HANOI — Vice President Kamala Harris called on Vietnam to join the U.S. to challenge China’s “bullying” in the South China Sea, a continuation of her sharp rhetoric against Beijing as she tours Southeast Asia this week.
“We need to find ways to pressure and raise the pressure, frankly, on Beijing to abide by the United Nations Convention on the Law of the Sea, and to challenge its bullying and excessive maritime claims,” she said, in remarks at the opening of a bilateral meeting with Vietnamese President Nguyen Xuan Phuc.
Her comments follow sharp words towards Beijing during a speech in Singapore Tuesday, where she said their actions in the South China Sea amount to “coercion” and “intimidation.”
On Wednesday in Vietnam, Harris also said that the U.S. supports sending the country an additional U.S. Coast Guard cutter, to help defend its security interests in the South China Sea. And she embraced elevating the relationship with Vietnam from a comprehensive partnership to a strategic partnership, a diplomatic designation that would reflect the deepening relationship between the two former foes.
They’re the latest moves by the Biden administration to strengthen its alliances in the Indo-Pacific region in an effort to counter China’s influence. Harris’ trip there, which included a stop in Singapore earlier this week, is aimed at broadening U.S. engagement with both nations and affirming the U.S. commitment to the region.

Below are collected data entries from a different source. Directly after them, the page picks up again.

theorem State.Inv.expandAccepted {h : Latched} {s : State} {nr : Nat} (hn : nrOf s.KEYCFG_NK.toNat = some nr) :
    (Machine.expandAccepted nr { s with DONE := false, KEY_VALID := false }).Inv
      { h with key := keyBytes s.KEY, encrypted := false } := by
  have hk := (nrOf_eq_some _ _).1 hn
  have hr := toNat_nrOf hn
  have ki : s.KEYCFG_NK.toNat % 64 = s.KEYCFG_NK.toNat := by omega
  have holds := holdsSchedule_key (s := Machine.expandAccepted nr { s with DONE := false, KEY_VALID := false })
    (key := s.KEY) s.RK (by simp) (by rw [expandAccepted_SNK]; dsimp only; omega)
  constructor
  case encrypt_keyValid => simp
  case schedule_class => simpa [hr] using hn
  case expanding =>
    intro _
    simp only [expandAccepted_KEY_VALID, expandAccepted_SNK, expandAccepted_KI, expandAccepted_SNR,
      BitVec.toNat_setWidth, ki, hr] at holds ⊢
    exact ⟨trivial, le_rfl, by omega, holds, trivial⟩
  case schedule => simp
  case encrypting => simp
  case encrypted => simp
  case errCode => simp

theorem State.Inv.encryptAccepted {h : Latched} {s : State} (hi : s.Inv h) (hv : s.KEY_VALID = true) :
    (Machine.encryptAccepted { s with DONE := false }).Inv
      { h with block := inputBytes s.DIN, encrypted := true } where
  encrypt_keyValid := by simpa using hv
  schedule_class := by simpa [hv] using hi.schedule_class (.inl hv)
  expanding := by simp
  schedule _ := (hi.schedule hv).congr rfl rfl
  encrypting := by simp [stateBefore]
  encrypted := by simp
  errCode := by simp

section
variable {h : Latched} {s : State} {prev back : Word}

theorem State.Inv.toNat_KI_succ (hi : s.Inv h) (hp : s.phase = .expand) : (s.KI + 1#6).toNat = s.KI.toNat + 1 := by
  obtain ⟨-, -, below, -, -⟩ := hi.expanding hp
  have := (nrOf_eq_some _ _).1 (hi.schedule_class (.inr hp))
  rw [BitVec.toNat_add]
  simp only [BitVec.toNat_ofNat]
  omega

theorem State.Inv.kexpStep (hi : s.Inv h) (hp : s.phase = .expand) (ho : Machine.kexpOperands s = some (prev, back))
    (more : s.KI.toNat + 1 ≠ 4 * (s.SNR.toNat + 1)) :
    ({ s with
        RK := s.RK.setIfInBounds s.KI.toNat (some (keyStepOn prev back s.KI.toNat s.SNK.toNat)),
        KI := s.KI + 1#6 } : State).Inv h := by
  obtain ⟨valid, above, below, holds, past⟩ := hi.expanding hp
  have ki := hi.toNat_KI_succ hp
  constructor
  case encrypt_keyValid => simp [hp]
  case schedule_class => exact hi.schedule_class
  case expanding =>
    intro _
    simp only [ki]
    exact ⟨valid, by omega, by omega, holdsSchedule_succ holds ho rfl rfl, past⟩
  case schedule => simp [valid]
  case encrypting => simp [hp]
  case encrypted => simp [past]
  case errCode => exact hi.errCode

theorem State.Inv.kexpLast (hi : s.Inv h) (hp : s.phase = .expand) (ho : Machine.kexpOperands s = some (prev, back))
    (last : s.KI.toNat + 1 = 4 * (s.SNR.toNat + 1)) :
    ({ s with
        RK := s.RK.setIfInBounds s.KI.toNat (some (keyStepOn prev back s.KI.toNat s.SNK.toNat)),
        KI := s.KI + 1#6, phase := .idle, KEY_VALID := true, DONE := true } : State).Inv h := by
  obtain ⟨-, -, -, holds, past⟩ := hi.expanding hp
  constructor
  case encrypt_keyValid => simp
  case schedule_class => exact fun _ => hi.schedule_class (.inr hp)
  case expanding => simp
  case schedule =>
    intro _
    dsimp only
    rw [← last]
    exact holdsSchedule_succ holds ho rfl rfl
  case encrypting => simp
  case encrypted => simp [past]
  case errCode => exact hi.errCode

end

section
variable {h : Latched} {s : State}

theorem State.Inv.pos_SNR (hi : s.Inv h) (hp : s.phase = .encrypt) : 1 ≤ s.SNR.toNat := by
  have := (nrOf_eq_some _ _).1 (hi.schedule_class (.inl (hi.encrypt_keyValid hp)))
  omega

/-- Any round but the final one: only ST and RND move, and together (R34). -/
theorem State.Inv.round (hi : s.Inv h) (hp : s.phase = .encrypt) {st : Vector Byte 16} {rnd : BitVec 4}
    (hr : rnd.toNat ≤ s.SNR.toNat) (hst : st = stateBefore h.block (rkValue s) rnd.toNat) :
    ({ s with ST := st, RND := rnd } : State).Inv h where
  encrypt_keyValid := hi.encrypt_keyValid
  schedule_class := hi.schedule_class
  expanding := by simp [hp]
  schedule v := (hi.schedule v).congr rfl rfl
  encrypting _ :=
    let ⟨_, past, _⟩ := hi.encrypting hp
    ⟨hr, past, hst⟩
  encrypted := by simp [hp]
  errCode := hi.errCode

theorem State.Inv.encInitial (hi : s.Inv h) (hp : s.phase = .encrypt) (hr : s.RND = 0#4) {k : Vector Word 4}
    (hk : Machine.roundKey s 0 = some k) : ({ s with ST := addRoundKey s.ST k, RND := 1#4 } : State).Inv h := by
  obtain ⟨-, -, hst⟩ := hi.encrypting hp
  rw [hr] at hst
  refine hi.round hp (hi.pos_SNR hp) ?_
  rw [hst, roundKey_value hk]
  rfl

/-- A main round takes the State before round r to the State before round r + 1 (R147, R149). -/
theorem mainRound_stateBefore (block : Vector Byte 16) (W : Nat → Word) {r : Nat} (h : 1 ≤ r) :
    mainRound (stateBefore block W r) (roundKeyOf W r) = stateBefore block W (r + 1) := by
  cases r with
  | zero => omega
  | succ n => rfl

theorem State.Inv.encRound (hi : s.Inv h) (hp : s.phase = .encrypt) (first : 1 ≤ s.RND.toNat)
    (notFinal : s.RND.toNat < s.SNR.toNat) {k : Vector Word 4} (hk : Machine.roundKey s s.RND.toNat = some k) :
    ({ s with ST := mainRound s.ST k, RND := s.RND + 1#4 } : State).Inv h := by
  obtain ⟨-, -, hst⟩ := hi.encrypting hp
  have rnd : (s.RND + 1#4).toNat = s.RND.toNat + 1 := by bv_omega
  refine hi.round hp (by omega) ?_
  rw [rnd, ← mainRound_stateBefore _ _ first, ← hst, roundKey_value hk]

/-- The final round ends the transform (R148, R149). -/
theorem storeState_finalRound_stateBefore (block : Vector Byte 16) (W : Nat → Word) {nr : Nat} (h : 1 ≤ nr) :
    storeState (finalRound (stateBefore block W nr) (roundKeyOf W nr)) = cipher block W nr := by
  cases nr with
  | zero => omega
  | succ n => rfl

theorem State.Inv.encFinal (hi : s.Inv h) (hp : s.phase = .encrypt) (hr : s.RND = s.SNR) {k : Vector Word 4}
    (hk : Machine.roundKey s s.SNR.toNat = some k) : (encryptDone (finalRound s.ST k) s).Inv h := by
  have valid := hi.encrypt_keyValid hp
  obtain ⟨-, -, hst⟩ := hi.encrypting hp
  have dout : columnWords (finalRound s.ST k) = packBlock (cipher h.block (rkValue s) s.SNR.toNat) := by
    rw [← storeState_finalRound_stateBefore _ _ (hi.pos_SNR hp), storeState_eq, packBlock_eq_columnWords,
      hst, hr, roundKey_value hk]
  constructor
  case encrypt_keyValid => simp
  case schedule_class => exact fun _ => hi.schedule_class (.inl valid)
  case expanding => simp
  case schedule => exact fun _ => (hi.schedule valid).congr rfl rfl
  case encrypting => simp
  case encrypted => exact fun _ _ => ⟨rfl, dout⟩
  case errCode => exact hi.errCode

end

theorem Effect.keeps_inv {i : Instr} {h : Latched} {s t : State} (e : Effect i s t) (hi : s.Inv h) :
    t.Inv (h.after s t) := by
  cases e with
  | kept _ _ err => exact hi.kept rfl (by rcases err with rfl | rfl; exacts [hi.errCode, by simp])
  | keycfg | key | din => exact hi.kept rfl hi.errCode
  | rejected _ _ idle valid err =>
    refine .of_idle_of_not_done idle rfl (fun v => ?_) err
    have v : s.KEY_VALID = true := by
      dsimp only at v
      rw [valid] at v
      split at v
      · cases v
      · exact v
    exact ⟨hi.schedule_class (.inl v), (hi.schedule v).congr rfl rfl⟩
  | expandAccepted _ idle rounds => simpa [Latched.after, idle] using .expandAccepted rounds
  | encryptAccepted _ idle valid => simpa [Latched.after, idle] using hi.encryptAccepted valid
  | kexpStep expand operands more =>
    rw [Latched.after_of_busy (by simp [expand]) (by simp [expand])]
    exact hi.kexpStep expand operands more
  | kexpLast expand operands last =>
    rw [Latched.after_of_busy (by simp [expand]) (by simp)]
    exact hi.kexpLast expand operands last
  | encInitial encrypt round key =>
    rw [Latched.after_of_busy (by simp [encrypt]) (by simp [encrypt])]
    exact hi.encInitial encrypt round key
  | encRound encrypt first notFinal key =>
    rw [Latched.after_of_busy (by simp [encrypt]) (by simp [encrypt])]
    exact hi.encRound encrypt first notFinal key
  | encFinal encrypt round key =>
    rw [Latched.after_of_busy (by simp [encrypt]) (by simp)]
    exact hi.encFinal encrypt round key
  | reset => exact .of_idle_of_not_done rfl rfl (by simp) (by simp)

/-- A turn is taken in the state that differs in the turns to come alone. -/
theorem eq_of_nextForm_eq_some {s u : State} {f : Form} (h : nextForm s = some (f, u)) :
    u = { s with turns := u.turns } := by
  cases ht : s.turns with
  | nil =>
    by_cases hp : s.phase = .idle
    · simp [nextForm_of_turns_nil_of_idle ht hp] at h
    · rw [nextForm_of_turns_nil_of_busy ht hp] at h; cases h; rfl
  | cons t rest => rw [nextForm_of_turns_cons ht] at h; cases h; rfl

theorem rejected_next {e : DecodeError} {s t : State} (h : rejected e s = .next t) : t = s := by
  cases e <;> cases h
  rfl

/-- Settles O44: the turn taken touches no register, and its operation keeps the invariants (`Effect.keeps_inv`). -/
theorem stepKeepsInvariants : Obligations.StepKeepsInvariants := by
  intro h s t hi hstep
  have keptTurns {u : State} (hu : u = { s with turns := u.turns }) : u.Inv (h.after s u) := by
    rw [hu]; exact hi.kept rfl hi.errCode
  rcases step_cases s with ⟨-, hs⟩ | ⟨f, u, i, hf, -, hs⟩ | ⟨f, u, e, hf, -, hs⟩ <;> rw [hs] at hstep
  · cases hstep
    exact keptTurns rfl
  · have hu := eq_of_nextForm_eq_some hf
    have hi' : u.Inv h := by
      have := keptTurns hu
      rwa [hi.after_eq (by rw [hu]) (by rw [hu])] at this
    have := (exec_effect hstep).keeps_inv hi'
    rw [hu] at this
    exact this
  · obtain rfl := rejected_next hstep
    exact keptTurns (eq_of_nextForm_eq_some hf)

end Sys2Proof.Machine
end

section
/-! SUPPORT. Which operations write a register (10_state.md R24–R34): each statement is read off from the effects an
operation can have, case by case. -/

namespace Sys2Proof.Machine

/-- Settles O31: of the effects only the final round's and the reset's name DOUT. -/
theorem doutWrittenByFinalStepOnly : Obligations.DoutWrittenByFinalStepOnly := by
  intro i s t h hne
  cases exec_effect h with
  | encFinal => exact .inl rfl
  | reset => exact .inr rfl
  | kept | keycfg | key | din | rejected | kexpStep | kexpLast | encInitial | encRound => exact absurd rfl hne
  | expandAccepted => exact absurd (by simp) hne
  | encryptAccepted => exact absurd rfl hne

/-- Settles O32: of the effects only the two expansion steps', the acceptance's and the reset's name RK. -/
theorem scheduleWrittenByExpansionOnly : Obligations.ScheduleWrittenByExpansionOnly := by
  intro i s t h hne
  cases exec_effect h with
  | kexpStep expand => exact .inl ⟨rfl, expand⟩
  | kexpLast expand => exact .inl ⟨rfl, expand⟩
  | reset => exact .inr (.inl rfl)
  | expandAccepted command idle => exact .inr (.inr ⟨command, idle, by simp⟩)
  | kept | keycfg | key | din | rejected | encryptAccepted | encInitial | encRound | encFinal => exact absurd rfl hne

/-- Settles O33: a rejected or accepted command clears DONE, the last step of either command sets it. -/
theorem doneFollowsCommands : Obligations.DoneFollowsCommands := by
  intro i s t h
  cases exec_effect h with
  | kept host noCommand =>
    refine ⟨by simp [engineOperation_of_hostOperation host], fun c hc => ?_, fun _ _ _ => rfl⟩
    rw [if_neg (fun ⟨hp, hn⟩ => hn (noCommand c hc hp))]
  | keycfg noCommand | key noCommand | din noCommand => simp [engineOperation, noCommand]
  | rejected command notNop idle =>
    simp [engineOperation_of_commandOf command, command, idle, notNop]
  | expandAccepted command idle | encryptAccepted command idle =>
    simp [engineOperation_of_commandOf command, command, idle]
  | kexpStep busy | encInitial busy | encRound busy => simp [engineOperation, commandOf, busy]
  | kexpLast | encFinal | reset => simp [engineOperation, commandOf]

/-- Settles O34: every EXPAND_KEY made while idle clears KEY_VALID, the last expansion step sets it. -/
theorem keyValidFollowsExpansion : Obligations.KeyValidFollowsExpansion := by
  intro i s t h
  cases exec_effect h with
  | kept host noCommand =>
    refine ⟨fun hc hp => absurd (noCommand _ hc hp) (by decide), ?_, fun _ _ _ => rfl⟩
    rintro rfl
    simp [hostOperation] at host
  | keycfg noCommand | key noCommand | din noCommand => simp [noCommand]
  | rejected command notNop idle valid =>
    refine ⟨fun hc _ => ?_, ?_, fun _ _ hn => ?_⟩
    · rw [command, Option.some.injEq] at hc
      simp [valid, hc]
    · rintro rfl
      simp [commandOf] at command
    · rw [command, Option.some.injEq] at hn
      simp only [valid, if_neg fun hc => hn ⟨hc, idle⟩]
  | expandAccepted command idle =>
    refine ⟨fun _ _ => by simp, ?_, fun _ _ hn => absurd ⟨command, idle⟩ hn⟩
    rintro rfl
    simp [commandOf] at command
  | encryptAccepted command =>
    refine ⟨fun hc => by simp [command] at hc, ?_, fun _ _ _ => rfl⟩
    rintro rfl
    simp [commandOf] at command
  | kexpStep expand => simp [commandOf, expand]
  | kexpLast => simp [commandOf]
  | encInitial | encRound | encFinal => simp [commandOf]
  | reset => simp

Harris, who is the first U.S. vice president to visit Vietnam, told the nation’s president that “our relationship has come a long way in a quarter of a century.”
She also announced the launch of a new Centers for Disease Control and Prevention Southeast Asia regional office. The new CDC office will be one of four regional offices globally, and it’s focused on collaborating with regional governments on research and training to deal with and prevent global health crises.

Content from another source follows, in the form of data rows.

section
/-! SUPPORT. The state after reset (10_state.md R44) and the invariants in it. -/

namespace Sys2Proof.Machine

theorem atReset_reset : AtReset State.reset where
  cmd := rfl
  status := rfl
  statusWord := by decide
  opa := ⟨rfl, rfl⟩
  res := rfl
  key := by decide
  hex := by decide
  phase := rfl
  preq := rfl
  aff := rfl
  fpe := by decide

/-- The reset event differs from power-on in the latch, the counter, the host and the schedule. -/
theorem atReset_resetUnit (s : State) : AtReset (resetUnit s) :=
  have h := atReset_reset
  ⟨h.cmd, h.status, h.statusWord, h.opa, h.res, h.key, h.hex, h.phase, h.preq, h.aff, h.fpe⟩

/-- Settles O14: the reset event sets all that R44 names to the values of `State.reset`. -/
theorem resetSetsEveryValue : Obligations.ResetSetsEveryValue :=
  ⟨atReset_reset, fun _ s => ⟨resetUnit s, rfl, atReset_resetUnit s⟩⟩

theorem AtReset.fpeCtx_eq {t : State} (h : AtReset t) : t.fpeCtx = FpeCtx.cleared := by
  obtain ⟨hv, hw, hk, hkey⟩ := h.fpe
  have : t.fpeCtx.key = Vector.replicate 32 0 := by
    ext1 j hj
    simpa using hkey j hj
  change FpeCtx.mk t.fpeCtx.valid t.fpeCtx.width t.fpeCtx.keylen t.fpeCtx.key = _
  rw [hv, hw, hk, this]
  rfl

theorem AtReset.lifecycleInv {t : State} (h : AtReset t) : LifecycleInv t := by
  constructor <;> simp [h.status, h.phase, h.preq]

theorem AtReset.freshInv {t : State} (h : AtReset t) : FreshInv t := by
  intro _ _
  simp [h.cmd, h.status, h.res, h.aff, h.fpeCtx_eq, AffCtx.cleared]

theorem AtReset.writtenInv {t : State} (h : AtReset t) : WrittenInv t :=
  ⟨fun _ => h.opa.1, fun i hi _ => (h.key i hi).1, fun i hi _ => (h.hex i hi).1⟩

theorem requestInv_of_none {t : State} (hq : t.preq = none) : RequestInv t := by
  constructor <;> simp [hq]

theorem affCtxInv_cleared : AffCtxInv AffCtx.cleared := by
  constructor <;> simp [AffCtx.cleared]

theorem fpeCtxInv_cleared : FpeCtxInv FpeCtx.cleared := by
  constructor <;> simp [FpeCtx.cleared]

/-- Settles O53: each invariant holds in every state after reset, and `State.reset` is one. -/
theorem invariantsHoldAtReset : Obligations.InvariantsHoldAtReset :=
  have h := atReset_reset
  ⟨h.lifecycleInv, affCtxInv_cleared, fpeCtxInv_cleared, requestInv_of_none h.preq, h.freshInv,
    h.writtenInv, rfl⟩

end Sys2Proof.Machine
end

section
/-! SUPPORT. `BUSY`, the phase, `PREQ`, the error fields and the latched command agree in every run
(10_state.md R24 to R27, R36, R37, R41). -/

namespace Sys2Proof.Machine

/-- A completed command with no request pending. -/
theorem Completed.lifecycleInv {code : ErrCode} {t : State} (hc : Completed code t)
    (hq : t.preq = none) : LifecycleInv t where
  busy := by simp [hc.busy, hc.phase]
  preq := by simp [hq, hc.phase]
  running := fun hp => absurd hc.phase hp
  err := by rw [hc.errCode]; exact hc.err
  latched := fun hp => absurd hc.phase hp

The announcement comes as Vietnam is grappling with record high coronavirus infections in Vietnam driven by the delta variant and stubbornly low vaccination rates in the country. The surge in cases prompted a recent lockdown in Ho Chi Minh City, the nation’s business hub and the epicenter of the latest outbreak.

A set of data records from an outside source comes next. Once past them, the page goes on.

/-- R59: while idle, a read of any register of the map returns its current value and changes no register. -/
def Obligations.IdleReadsReturnTheRegister : Prop :=
  ∀ s : State, s.pending = none →
    step (s.hostReads 0x000) = .next { s with hostData := some s.cmd } ∧
    step (s.hostReads 0x008) = .next { s with hostData := some s.statusWord } ∧
    step (s.hostReads 0x010) = .next { s with hostData := some s.ecause.code } ∧
    step (s.hostReads 0x018) = .next { s with hostData := some s.einfo } ∧
    step (s.hostReads 0x020) = .next { s with hostData := some s.config.word } ∧
    step (s.hostReads 0x028) = .next { s with hostData := some s.n } ∧
    step (s.hostReads 0x030) = .next { s with hostData := some s.cursor } ∧
    step (s.hostReads 0x038) = .next { s with hostData := some s.irqen.word } ∧
    step (s.hostReads 0x040) = .next { s with hostData := some s.counters.cmdcnt } ∧
    step (s.hostReads 0x048) = .next { s with hostData := some s.counters.lkcnt } ∧
    step (s.hostReads 0x050) = .next { s with hostData := some s.counters.fhcnt } ∧
    step (s.hostReads 0x058) = .next { s with hostData := some s.counters.hitcnt } ∧
    (∀ r : Reg,
      (s.w[r.val].loWritten = true →
        step (s.hostReads (0x080 + 16 * r.val)) = .next { s with hostData := some (lo s.w[r.val].val) }) ∧
      (s.w[r.val].hiWritten = true →
        step (s.hostReads (0x088 + 16 * r.val)) = .next { s with hostData := some (hi s.w[r.val].val) }) ∧
      (s.w[r.val].loWritten = false →
        ∃ t, step (s.hostReads (0x080 + 16 * r.val)) = .next t ∧ BlockKept s t ∧ t.unwrittenRead = true) ∧
      (s.w[r.val].hiWritten = false →
        ∃ t, step (s.hostReads (0x088 + 16 * r.val)) = .next t ∧ BlockKept s t ∧ t.unwrittenRead = true))

/-- R61 (and R54's read-only registers): reserved offsets read 0 and ignore writes, at any time, without OVR; so do the
reserved bits of STATUS, CONFIG and IRQEN; and writes of ECAUSE, EINFO and CURSOR are ignored. -/
def Obligations.ReservedOffsetsAndBits : Prop :=
  (∀ (s : State) (off : Nat) (v : Half), off % 8 = 0 → (0x060 ≤ off ∧ off < 0x080 ∨ 0x100 ≤ off ∧ off < 0x1000) →
    step (s.hostReads off) = .next { s with hostData := some 0 } ∧
    step (s.hostWrites off v) = .next s) ∧
  (∀ (s : State) (v : Half), s.pending = none →
    ∃ t, step (s.hostWrites 0x020 v) = .next t ∧ t.config.word = v &&& 0x3#64 ∧ t.status.ovr = s.status.ovr) ∧
  (∀ (s : State) (v : Half),
    ∃ t, step (s.hostWrites 0x038 v) = .next t ∧ t.irqen.word = v &&& 0x3#64 ∧ t.status.ovr = s.status.ovr) ∧
  (∀ (s : State) (v : Half), v &&& 0x1C#64 = 0 → step (s.hostWrites 0x008 v) = .next s) ∧
  (∀ (s : State) (k : Nat), (5 ≤ k ∧ k ≤ 7) ∨ 14 ≤ k → s.statusWord.getLsbD k = false) ∧
  (∀ (s : State) (v : Half),
    step (s.hostWrites 0x010 v) = .next s ∧ step (s.hostWrites 0x018 v) = .next s ∧
    step (s.hostWrites 0x030 v) = .next s)

/-- R52 (93 I4): an access in the window that is not 8 bytes wide or not 8-byte aligned has no step; and R51's window: the
model stops at an address outside it (log entry 13, the model's own). -/
def Obligations.MalformedAccessHasNoStep : Prop :=
  ∀ (s : State) (a : HostAccess), s.turn = .host a →
    (s.params.epxBase ≤ a.addr → a.addr < s.params.epxBase + 4096 →
      (a.size ≠ 8 ∨ (a.addr - s.params.epxBase) % 8 ≠ 0 → step s = .refused .hostAccessForm) ∧
      (a.size = 8 → (a.addr - s.params.epxBase) % 8 = 0 → ∃ t, step s = .next t)) ∧
    (a.addr < s.params.epxBase ∨ s.params.epxBase + 4096 ≤ a.addr → step s = .fault .outsideWindow)

/-- R24 and R25: the bits of STATUS as the host reads it; BUSY says that a command is pending. -/
def Obligations.StatusWordHoldsTheFields : Prop :=
  ∀ s : State,
    (s.statusWord.getLsbD 0 = true ↔ s.pending ≠ none) ∧
    s.statusWord.getLsbD 1 = s.status.built ∧ s.statusWord.getLsbD 2 = s.status.done ∧
    s.statusWord.getLsbD 3 = s.status.err ∧ s.statusWord.getLsbD 4 = s.status.ovr ∧
    s.statusWord.getLsbD 8 = s.status.c ∧ s.statusWord.getLsbD 9 = s.status.v ∧
    s.statusWord.getLsbD 10 = s.status.eq ∧ s.statusWord.getLsbD 11 = s.status.lt ∧
    s.statusWord.getLsbD 12 = s.status.fh ∧ s.statusWord.getLsbD 13 = s.status.hit ∧
    ∀ k, (5 ≤ k ∧ k ≤ 7) ∨ 14 ≤ k → s.statusWord.getLsbD k = false

/-! ### Errors, interrupts and reset (60_exceptions.md, 70_reset_and_hazards.md) -/

/-- R210, R211: while ERR = 1 a CMD write is dropped with OVR and without ECAUSE changing; a host write of a 1 to ERR clears
it and keeps ECAUSE and EINFO; then a CMD write is accepted again, and the failed command is not retried. -/
def Obligations.ErrorRecoveryByStatusWrite : Prop :=
  ∀ (s : State) (v clear : Half), s.status.err = true → s.pending = none → clear.getLsbD 3 = true →
    step (s.hostWrites 0x000 v) = .next { s with status := { s.status with ovr := true } } ∧
    ∃ u, step (s.hostWrites 0x008 clear) = .next u ∧
      u.status.err = false ∧ u.ecause = s.ecause ∧ u.einfo = s.einfo ∧ u.pending = none ∧
      ∃ t, step (u.hostWrites 0x000 v) = .next t ∧
        t.pending = some (v.extractLsb' 0 32) ∧ t.ecause = s.ecause ∧ t.einfo = s.einfo

/-- R215: IRQ, from STATUS and IRQEN as the host reads them. -/
def Obligations.IrqIsDoneOrErrEnabled : Prop :=
  ∀ s : State, s.irq =
    ((s.statusWord.getLsbD 2 && s.irqen.word.getLsbD 0) || (s.statusWord.getLsbD 3 && s.irqen.word.getLsbD 1))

Harris is expected to offer further U.S. support to help the nation expand its vaccination rate, which hovers around 2%. She’ll also emphasize the opportunity for greater collaboration to address climate change and economic aid to the country.
In the afternoon, Harris will join a health security event with the health ministers from the Association of Southeast Asian Nations group and Papua New Guinea, where she’ll speak more about the launch of the CDC center.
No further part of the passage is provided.